PROBLEM REQUIREMENTS
Lines where the string "unreleased" appears are to be copied from the entries below.

Top of TASK MATERIAL

/-- A haptic channel (R415 to R433); its state, effect and queued effect stand in HAP_CH_STAT. -/
structure HapCh where
  /-- Bytes 32 to 63 of the HAP_SET in force (R427). -/
  cfg : List Byte := []
  /-- The 2 ms SHORT at the end of BRAKE is in progress (R425). -/
  shorting : Bool := false
  bridge : Bridge := .off
  /-- Clock periods of PUSH or PULL in this PWM period (R416). -/
  width : Nat := 0
  /-- Clock periods of dead time, every gate low, before `bridge` begins (R415). -/
  dead : Nat := 0
  /-- The bridge state that was turned off last, and the clock periods for which every gate has been low since then (R415). -/
  last : Bridge := .off
  rest : Nat := 0
  /-- PWM periods since the effect started, and since BRAKE or its SHORT began (R416, R425). -/
  pos : Nat := 0
  ticks : Nat := 0
  /-- Samples in a row with |v| below STOP_VEL, and with |I| too small for a closed coil (R425, R428). -/
  slow : Nat := 0
  weak : Nat := 0
  /-- PWM periods at the last gap of the tracking, and us since the last read of the accelerometer (R419, R421). -/
  gapAt : Nat := 0
  accUs : Nat := 0
  /-- A gap of the tracking is in progress (R419). -/
  gapping : Bool := false
  /-- The last zero crossing of velocity that a gap saw, in us since the effect started (R419). -/
  cross : Option Nat := none
  /-- The target of R418 in 0.01 g, the frequency in Hz at which the effect is driven, 0 for none, and a segment that starts negative (R419, R423). -/
  target : Int := 0
  freq : Nat := 0
  inverted : Bool := false
  /-- The last sample's voltage in mV, current in mA and current slope in A/s (R417, R418). -/
  mv : Int := 0
  ma : Int := 0
  slope : Int := 0
  /-- Velocity in um/s, coil resistance in milliohms, coil temperature in degrees (R418, R419, R429). -/
  vel : Int := 0
  res : Nat := 0
  temp : Int := 25
  /-- The sums of the squared samples of current, in mA², of the PWM periods of the last 100 ms, newest first (R429). -/
  squares : List Nat := []
  /-- Past intervals in DRIVE, newest first, and the start of the present one (R429). -/
  drives : List (Nat × Nat) := []
  driveFrom : Nat := 0
  /-- Panel acceleration in 0.01 g, from the accelerometer or from back-EMF (R418), failed reads in a row, and back-EMF estimation until the next HAP_SET (R421). -/
  acc : Int := 0
  accFails : Nat := 0
  fallback : Bool := false
  /-- HAP_STOP commands that wait for the end of BRAKE. -/
  stops : List CmdRef := []
deriving DecidableEq, Repr, Inhabited

structure HapSt where
  chans : Tbl HapCh := []
  /-- RAM effects by k for E128 + k: the bytes of R423; none loaded is empty. -/
  effects : Tbl (List Byte) := []
deriving DecidableEq, Repr, Inhabited
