def Dev.cqSize (d : Dev) (i : Nat) : Nat := 2 ^ d.f HRQ_Q_CFG.CQ_LOG2 i

/-- Bytes of the SP0 window (R123); a byte outside it reads 0. -/
def Dev.winRead (d : Dev) (a n : Nat) : List Byte :=
  (List.range n).map fun k => if a + k < 0x40000 then Tbl.getD (fun _ => (0 : Byte)) d.hrq.window (a + k) else 0

def winPut (w : List Host.Cell) (a : Nat) : List Byte → List Host.Cell
  | [] => w
  | b :: t => winPut (if a < 0x40000 then Tbl.putD (fun _ => (0 : Byte)) w a b else w) (a + 1) t

def Dev.winWrite (d : Dev) (a : Nat) (bs : List Byte) : Dev :=
  { d with hrq := { d.hrq with window := winPut d.hrq.window a bs } }

/-- A 16-byte record (R135). -/
def record (tag status : Nat) (phase notice : Bool) (result ltime : Nat) : List Byte :=
  toLe tag 2 ++ toLe status 1 ++ toLe (b2n phase + 2 * b2n notice) 1 ++ toLe result 4 ++ toLe ltime 8

/-- The interrupt of a queue (R139): a message, or for SP0 an interrupt that stays due until the records written are released. -/
def Dev.queueInterrupt (d : Dev) (f : Fn) (q : Fin 8) : Dev :=
  let i := qi f q
  let qs := d.queue i
  let d1 := d.setQueue i { qs with unsignalled := 0, spDue := if f = .sp0 then qs.unreleased else qs.spDue }
  if f = .sp0 then d1 else d1.sendMsix f (d1.f HRQ_Q_IRQ.VECTOR i)

/-- A condition of R139 is looked for after a record is written; `now?` is an IRQ flag or a notice. -/
def Dev.coalesce (d : Dev) (f : Fn) (q : Fin 8) (now? : Bool) : Dev :=
  let i := qi f q
  let qs := d.queue i
  if d.fb HRQ_Q_IRQ.IRQ_EN i && (now? || decide (max 1 (d.f HRQ_Q_IRQ.COAL_COUNT i) ≤ qs.unsignalled)) then
    d.queueInterrupt f q
  else d

/-- Put one record into the completion ring of queue (f, q), which has room, and advance the tail (R131, R136). The record is
lost when the port cannot send it (R645). -/
def Dev.putRecord (d : Dev) (f : Fn) (q : Fin 8) (tag status result ltime : Nat) (notice irq poisoned : Bool) : Dev :=
  let i := qi f q
  let qs := d.queue i
  let t := d.f HRQ_Q_PTR.CQ_TAIL i
  let bs := record tag status qs.phase notice result ltime
  let at' := d.reg64 .HRQ_CQ_BASE_LO .HRQ_CQ_BASE_HI i + 16 * t
  let t' := (t + 1) % d.cqSize i
  let sent := f = .sp0 || (d.canSend f && !poisoned)
  let qs1 := { qs with
    phase := if t' = 0 then !qs.phase else qs.phase
    unreleased := qs.unreleased + 1
    unsignalled := if sent then qs.unsignalled + 1 else qs.unsignalled
    firstUnsig := if sent && qs.unsignalled == 0 then d.now else qs.firstUnsig }
  let d1 := (d.setQueue i qs1).setF HRQ_Q_PTR.CQ_TAIL i t'
  if sent then
    let d2 := if f = .sp0 then d1.winWrite at' bs else d1.post f at' bs (d.fb HRQ_Q_CFG.NO_SNOOP i)
    d2.coalesce f q (notice || irq)
  else ((d1.setF HRQ_Q_STAT.HOST_ERR i 1).setF HRQ_Q_STAT.HALTED i 1).raise 35

/-- The lowest-numbered enabled queue of a function with a given type (R138). -/
def Dev.noticeQueue (d : Dev) (f : Fn) (ty : Nat) : Option (Fin 8) :=
  ([0, 1, 2, 3, 4, 5, 6, 7] : List (Fin 8)).find? fun q =>
    d.fb HRQ_Q_CFG.ENABLE (qi f q) && d.f HRQ_Q_CFG.TYPE (qi f q) == ty

/-- A notice with LTIME `t` to the function that holds owner code `c` (R138): discarded and counted when the ring is full (R131). Whether its data is
poisoned inside the device (R645) is a free value (log entry 115). -/
def Dev.noticeAt (d : Dev) (t c ty src status result : Nat) : Dev :=
  match Fn.ofCode c with
  | none => d
  | some .acholt => d
  | some f =>
    match if d.inReset c then none else d.noticeQueue f ty with
    | none => d
    | some q =>
      if d.cqSize (qi f q) ≤ (d.queue (qi f q)).unreleased then
        (d.count HRQ_Q_STAT.NOTICE_LOST (qi f q) 1).raise 36
      else d.free1.2.putRecord f q src status result t true false (bit d.free1.1 0)

def Dev.notice (d : Dev) (c ty src status result : Nat) : Dev := d.noticeAt d.now c ty src status result

/-! Commands in flight. -/

def Dev.cmd? (d : Dev) (c : CmdRef) : Option Cmd := (d.queue c.queue).cmds.find? fun x => x.id == c.id

/-- Change one command of a queue. -/
def Dev.updCmd (d : Dev) (c : CmdRef) (g : Cmd → Cmd) : Dev :=
  let qs := d.queue c.queue
  d.setQueue c.queue { qs with cmds := qs.cmds.map fun x => if x.id = c.id then g x else x }

/-- The function whose queue has index `i`. -/
def queueFn (i : Nat) : Option Fn := Fn.ofCode (i / 8)

/-- Flags of R132. -/
def Cmd.flag (c : Cmd) (b : Nat) : Bool := bit (le c.lead 1 1) b

/-! Fences (R142 to R147). -/

def Dev.fence (d : Dev) (i : Nat) : Nat := d.hrq.fences.get i

def Dev.setFence (d : Dev) (i v : Nat) : Dev := { d with hrq := { d.hrq with fences := d.hrq.fences.put i (v % 2 ^ 64) } }

/-- The right to signal a fence (R143): work of the owner, or the Secure world. -/
def Dev.maySignal (d : Dev) (code : Nat) (sec : Bool) (i : Nat) : Bool :=
  sec || (d.f HRQ_FENCE_OWNER.OWNER (i / 64) == code && code != 0)

/-- The right to wait on a fence or read it (R143): the owner, its PF family, or the Secure world. -/
def Dev.mayWait (d : Dev) (code : Nat) (sec : Bool) (i : Nat) : Bool :=
  let o := d.f HRQ_FENCE_OWNER.OWNER (i / 64)
  sec || (o == code && code != 0) || (inFamily 0 o && inFamily 0 code) || (inFamily 1 o && inFamily 1 code)

/-- A signal of a round is stale (R144): its value does not lie above the fence, or a larger one reaches the fence in the same round. -/
def Dev.staleIn (d : Dev) (xs : List Signal) (x : Signal) : Bool :=
  decide (x.value ≤ d.fence x.fence) || xs.any fun y => y.fence == x.fence && decide (x.value < y.value)

/-- The signals of one arbitration round (R144): each fence takes the largest value where that lies above its own, and commands whose signal is stale
are marked. -/
def Dev.judge (d : Dev) (xs : List Signal) : Dev :=
  xs.foldl (fun e x =>
    let e1 := if e.fence x.fence < x.value then e.setFence x.fence x.value else e
    match x.ref with
    | some r => if d.staleIn xs x then e1.updCmd r fun c => { c with stale := true } else e1
    | none => e1) d

/-- A signal reaches its fence, at the end of the round where several operations end in it. -/
def Dev.signal (d : Dev) (x : Signal) : Dev :=
  match d.hrq.joint with
  | some xs => { d with hrq := { d.hrq with joint := some (xs ++ [x]) } }
  | none => d.judge [x]

/-- Operations that end in one arbitration round: their signals are judged together, after it (R144, R189). -/
def Dev.openRound (d : Dev) : Dev := { d with hrq := { d.hrq with joint := some [] } }

def Dev.closeRound (d : Dev) : Dev :=
  match d.hrq.joint with
  | some xs => { d with hrq := { d.hrq with joint := none } }.judge xs
  | none => d

/-- Operations that end in one round; within a round that is open already they join it. -/
def Dev.jointly (d : Dev) (g : Dev → Dev) : Dev := if d.hrq.joint.isSome then g d else (g d.openRound).closeRound

def State.jointly (s : State) (g : State → State) : State :=
  if s.dev.hrq.joint.isSome then g s else (g (s.onDev Dev.openRound)).onDev Dev.closeRound

/-- The signal of a command that completes (R140, R146). A rejected envelope never signals, whatever SIG_ERR of its inner command says (DESIGN CHOICE,
log entry 133). -/
def Dev.signalCmd (d : Dev) (ref : CmdRef) (c : Cmd) : Dev :=
  let rejected := match c.env with | some e => !e.accepted | none => false
  let i := le c.lead 6 2
  match queueFn ref.queue with
  | some f =>
    if rejected || !c.flag 5 || !(decide (c.status < 0x40) || c.flag 6) || decide (4096 ≤ i) || !d.maySignal f.code c.secure i then d
    else d.signal ⟨i, le c.lead 16 8, some ref⟩
  | none => d

/-- A command completes with a status and a RESULT (R135), and signals its fence (R146); one that has ended already is left as it is. -/
def Dev.endCmd (d : Dev) (c : CmdRef) (status result : Nat) : Dev :=
  let d1 := { d with hrq := { d.hrq with nextEnd := d.hrq.nextEnd + 1 } }
  let d2 := d1.updCmd c fun x => if x.phase = .ended then x else
    { x with phase := .ended, status := status, result := result % 2 ^ 32, ltime := d.now, order := d1.hrq.nextEnd, signalled := true }
  match d.cmd? c with
  | some x => if x.phase = .ended then d2 else d2.signalCmd c { x with status := status }
  | none => d2

/-- Several commands complete at once, in one round. -/
def Dev.endAll (d : Dev) (cs : List CmdRef) (status result : Nat) : Dev := d.jointly fun d => cs.foldl (fun d c => d.endCmd c status result) d

/-- A request still serves an operation: the command that asked for it, if one did, has not ended. -/
def Dev.readLive (d : Dev) (r : HostReq) : Bool :=
  match r.ref with
  | some c => (match d.cmd? c with | some x => x.phase != .ended | none => false)
  | none => true

/-- RESULT of a command error: the payload offset of the first offending field and an index (R135). -/
def errAt (off : Nat) (index : Nat := 0xFFFF) : Nat := off % 2 ^ 16 + 2 ^ 16 * (index % 2 ^ 16)

/-- RESULT of a command error whose field lies outside the payload. -/
def errOutside : Nat := errAt 0xFFFF

def Cmd.opcode (c : Cmd) : Nat := le c.lead 0 1

/-- The payload: the leading body, then 62 bytes of each continuation (R133). -/
def Cmd.payload (c : Cmd) : List Byte := c.lead.drop 32 ++ (c.conts.map (List.drop 2)).flatten

/-! Status codes (R141). -/

def ST_OK := 0x00
def ST_TAPS_REDUCED := 0x01
def ST_PARTIAL_LANDED := 0x02
def ST_LANDED_LATE := 0x03
def ST_FENCE_STALE := 0x04
def ST_CLAMPED := 0x05
def ST_REPLACED := 0x06
def ST_BAD_OPCODE := 0x40
def ST_BAD_CHAIN := 0x41
def ST_BAD_FIELD := 0x42
def ST_NOT_OWNER := 0x43
def ST_NOT_PERMITTED := 0x44
def ST_AUTH_FAIL := 0x45
def ST_LOCK_INVALID := 0x46
def ST_HELD := 0x47
def ST_FENCE_DENIED := 0x48
def ST_FENCE_TIMEOUT := 0x49
def ST_LINEBUF := 0x4A
def ST_COVERAGE := 0x4B
def ST_SLOT_LIMIT := 0x4C
def ST_BAD_FORMAT := 0x4D
def ST_BAD_GEOMETRY := 0x4E
def ST_BENCH_EXHAUSTED := 0x4F
def ST_BUSY := 0x50
def ST_VERSION := 0x51
def ST_RESOURCE_LIMIT := 0x52
def ST_REPLAY := 0x53
def ST_KEY_SLOT := 0x54
def ST_AUTH_REQUIRED := 0x55
def ST_OWN_REFUSED := 0x80
def ST_POISONED := 0x81
def ST_HOST_DMA := 0x82
def ST_TILE_OOM := 0x83
def ST_EVICTED := 0x84
def ST_FETCH_OWNER := 0x85
def ST_RX_RESET := 0x86
def ST_RX_TIMEOUT := 0x87
def ST_ABORTED := 0x88
def ST_ENGINE_FAULT := 0x89

/-! Device memory. -/

/-- The size of a bank and where LPDDR5X begins (R52). -/
def bankBytes : Nat := 0x800000

def ddrBase : Nat := 0x800000000

/-- The LPDDR5X channel that serves an address (log entry 11). -/
def ddrChannel (a : Nat) : Nat := a / 64 % 2

/-- Physical places (log entry 10): banks 0 to 15 and BKSP (16) in order, then the shadow buffers, then LPDDR5X. -/
def shadowBase : Nat := 0x9000000

/-- The address lies in a populated range (R52). -/
def Dev.populated (d : Dev) (a : Nat) : Bool :=
  decide (a < 16 * bankBytes) || decide (ddrBase ≤ a ∧ a < ddrBase + d.msys.ddrBytes)

/-- The bank that serves bank number `n`'s range (R53, R72). -/
def Dev.serving (d : Dev) (n : Nat) : Nat := if d.f MEM_BANK_STAT.REPLACES 16 == n then 16 else n

/-- The physical place of a byte of physical bank `b`, under the walker's redirect (R64, R65). -/
def Dev.bankPlace (d : Dev) (b off : Nat) : Nat :=
  let w := d.msys.walk
  if w.phase ≠ .idle ∧ w.bank = b ∧ off / 4096 = w.region ∧ w.restored ≤ off % 4096 / 64 then
    shadowBase + 4096 * b + off % 4096
  else b * bankBytes + off

/-- The physical place that serves a populated device address. -/
def Dev.place (d : Dev) (a : Nat) : Nat :=
  if a < 16 * bankBytes then d.bankPlace (d.serving (a / bankBytes)) (a % bankBytes) else a

/-- The second place of a write while its bank migrates (R72), in the shadow buffer where the walker redirects the region (R64). -/
def Dev.mirror (d : Dev) (a : Nat) : Option Nat :=
  match d.msys.swap with
  | some sw =>
    if a < 16 * bankBytes ∧ d.serving (a / bankBytes) = sw.src then some (d.bankPlace sw.dst (a % bankBytes)) else none
  | none => none

/-- What a byte that nothing has written reads as (R77; log entry 9 for LPDDR5X). -/
def memDefault : Nat → Byte := fun _ => 0

def Mem.byte (m : Mem) (p : Nat) : Byte := Tbl.getD memDefault m.cells p

def Mem.setByte (m : Mem) (p : Nat) (b : Byte) : Mem := { m with cells := Tbl.putD memDefault m.cells p b }

/-- The memory is in canonical form. -/
def Mem.wf (m : Mem) : Bool := Tbl.wfD memDefault m.cells

def Mem.setPoison (m : Mem) (w : Nat) (v : Bool) : Mem := { m with poison := m.poison.put w v }

/-- Clear `n` bytes from physical place `p`, with valid check bits. -/
def Mem.zero (m : Mem) (p n : Nat) : Mem :=
  { cells := m.cells.filter fun c => !decide (p ≤ c.1 ∧ c.1 < p + n)
    poison := m.poison.filter fun c => !decide (p ≤ c.1 ∧ c.1 < p + n) }

/-- Copy `n` bytes and their poison marks from one physical place to another. -/
def Mem.copy (m : Mem) (src dst n : Nat) : Mem :=
  let z := m.zero dst n
  let z1 := (m.cells.filter fun c => decide (src ≤ c.1 ∧ c.1 < src + n)).foldl (fun z c => z.setByte (dst + (c.1 - src)) c.2) z
  (m.poison.filter fun c => decide (src ≤ c.1 ∧ c.1 < src + n)).foldl (fun z c => z.setPoison (dst + (c.1 - src)) c.2) z1

/-- One byte of device memory, as a read of the map returns it. -/
def State.byteAt (s : State) (a : Nat) : Byte := s.mem.byte (s.dev.place a)

def State.bytesAt (s : State) (a n : Nat) : List Byte := (List.range n).map fun k => s.byteAt (a + k)

/-- Reads of the place are checked: every bank, and LPDDR5X with inline error protection (R62, R642). -/
def Dev.checked (d : Dev) (a : Nat) : Bool := decide (a < 16 * bankBytes) || d.fb MEM_DDR_STAT.ECC_EN (ddrChannel a)

/-- The 64-bit word that holds an address is poisoned, and the check of a read finds it so. -/
def State.poisonedAt (s : State) (a : Nat) : Bool := s.dev.checked a && s.mem.poison.get (s.dev.place a / 8 * 8)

Bottom of TASK MATERIAL

OUTPUT OF THE EXERCISE
  let d1 := d.setQueue i { qs with unsignalled := 0, spDue := if f = .sp0 then qs.unreleased else qs.spDue }
    unreleased := qs.unreleased + 1
      if d.cqSize (qi f q) ≤ (d.queue (qi f q)).unreleased then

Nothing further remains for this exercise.